Alert101 5 Reputation points
2025-12-01T08:41:40.15+00:00

I'm running a custom deep learning experiment with TensorFlow/Keras in Azure ML Studio. The data is in tfrecord files, each around 1GB. Smaller datasets (~10GB) have worked fine, but now that I'm ready to use my main dataset which is over 200 files I'm getting data errors which breaks the training.

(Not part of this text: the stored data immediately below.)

-- ==== Sys2Proof/Machine/Copies.lean ====
section
/-! DEFINITION. Cached copies: which level may serve an access, leases, read counts, fills, and the replacement of lines where a cache is full
(R205 to R211, R225, R229 to R235, R248). -/

namespace Sys2Proof.Machine

/-! ### Sectors and their poison (R207, R338) -/

/-- New poison of a sector after a write: cleared only by a write of the whole sector (R338), set by a
poisoning write. -/
def newPois (old : Option Nat) (whole : Bool) (mark : Option Nat) : Option Nat :=
  match mark with
  | some c => some c
  | none => if whole then none else old

def setOpt {α : Type} (t : Tab α) (k : Nat) : Option α → Tab α
  | some v => t.put k v
  | none => t.del k

/-- The pieces of a write by sector: offset of the piece in the bytes, address, length. -/
def pieces (a n : Nat) : List (Nat × Nat × Nat) :=
  if n == 0 then []
  else
    (upto ((a + n - 1) / 64 - a / 64 + 1)).map (fun i =>
      let lo := max a ((a / 64 + i) * 64)
      let hi := min (a + n) ((a / 64 + i + 1) * 64)
      (lo - a, lo, hi - lo))

/-- The sector of a copy's key, and its cache. -/
def keySector (k : Nat) : Nat := k % 2 ^ 56
def keyCache (k : Nat) : Nat := k / 2 ^ 56

/-- A copy takes an update: the bytes at offset `i` of its sector. -/
def Copy.update (c : Copy) (i : Nat) (bs : List Byte) (mark : Option Nat) : Copy :=
  { c with data := patch c.data i bs, pois := newPois c.pois (bs.length == 64) mark }

/-! ### Stores on their way (R208, R238) -/

/-- What an operation writes through its core's L1 and has not yet had performed: when it left, address, bytes. -/
def Op.onWay (o : Op) : Option (Nat × Nat × List Byte) :=
  match o.sent, o.kind with
  | some n, .store { loc := .phys y, .. } d => some (n, y, d)
  | some n, .atomic _ _ _ _ _ _ _ => o.out.map (fun w => (n, w.1, w.2))
  | _, _ => none

/-- An atomic of two halves (R268). -/
def twoHalves (cas : Bool) (aop ty : Nat) : Bool := !cas && (ty == 6 || ty == 7) && aop ≤ 2

/-- All that an operation writes through its core's L1 is on its way: of an atomic of two halves, the second too (R268). -/
def Op.allOut (o : Op) : Bool :=
  o.onWay.isSome && (match o.kind with
    | .atomic _ _ cas aop ty _ _ => !twoHalves cas aop ty || o.half.isSome
    | _ => true)

/-- The stores of a core that are on their way, in the order in which they left. -/
def onWay (s : State) (core : Nat) : List (Nat × Nat × List Byte) :=
  sortBy (·.1) (s.ops.filterMap (fun e => if placeCore e.2.th == core then e.2.onWay else none))

/-- The bytes at `y` with the updates of a list of stores. -/
def overlay (ws : List (Nat × Nat × List Byte)) (y : Nat) (bs : List Byte) : List Byte :=
  ws.foldl (fun bs w =>
    bs.mapIdx (fun i b => if w.2.1 ≤ y + i && y + i < w.2.1 + w.2.2.length then w.2.2.getD (y + i - w.2.1) 0 else b)) bs

/-- Whether a line of a core's L1 has a write-through that is not acknowledged: it stays (R238). -/
def pinned (s : State) (core sector : Nat) : Bool := (onWay s core).any (fun w => w.2.1 / 256 == sector / 4)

Failed to execute command group with error Docker container `a5a95ec6912f43219377f97c4d2ed5e3-lifecycler` failed with status code `1`. System unhealthy with error: Component DATA_CAPABILITY unhealthy with err Service 'DATA_CAPABILITY' returned invalid response: status: Unavailable, message: "ping timeout", details: [], metadata: MetadataMap { headers: {"content-type": "application/grpc"} }

The error happens after the first epoch. I assume during the saving of the epoch checkpoint. The weird thing is that reaching the end of the epoch takes around 30-40 minutes but after that the job basically stalls. The error then happens randomly after 5 minutes or maybe five hours. I have two mounts, one RO for the training data and one RW for the checkpoints. The error started happening after I added the following mount settings to the job env vars. Without them the VM runs out of disk space (64GB) due to the size of the dataset.

Region: East US
Storage account: General Purpose V2 Standard/LRS
VM: Standard_NC24ads_A100_v4 (low priority)
Mount settings:

  • "DATASET_MOUNT_CACHE_SIZE": "-4096 MB"
  • "DATASET_MOUNT_BLOCK_BASED_CACHE_ENABLED": "true"
  • "DATASET_MOUNT_MEMORY_CACHE_SIZE": "32768"
  • "DATASET_MOUNT_BLOCK_FILE_CACHE_ENABLED": "true"

My guess is that the mount settings aren't compatible with the RW mount for the checkpoints. Any ideas on how to troubleshoot this?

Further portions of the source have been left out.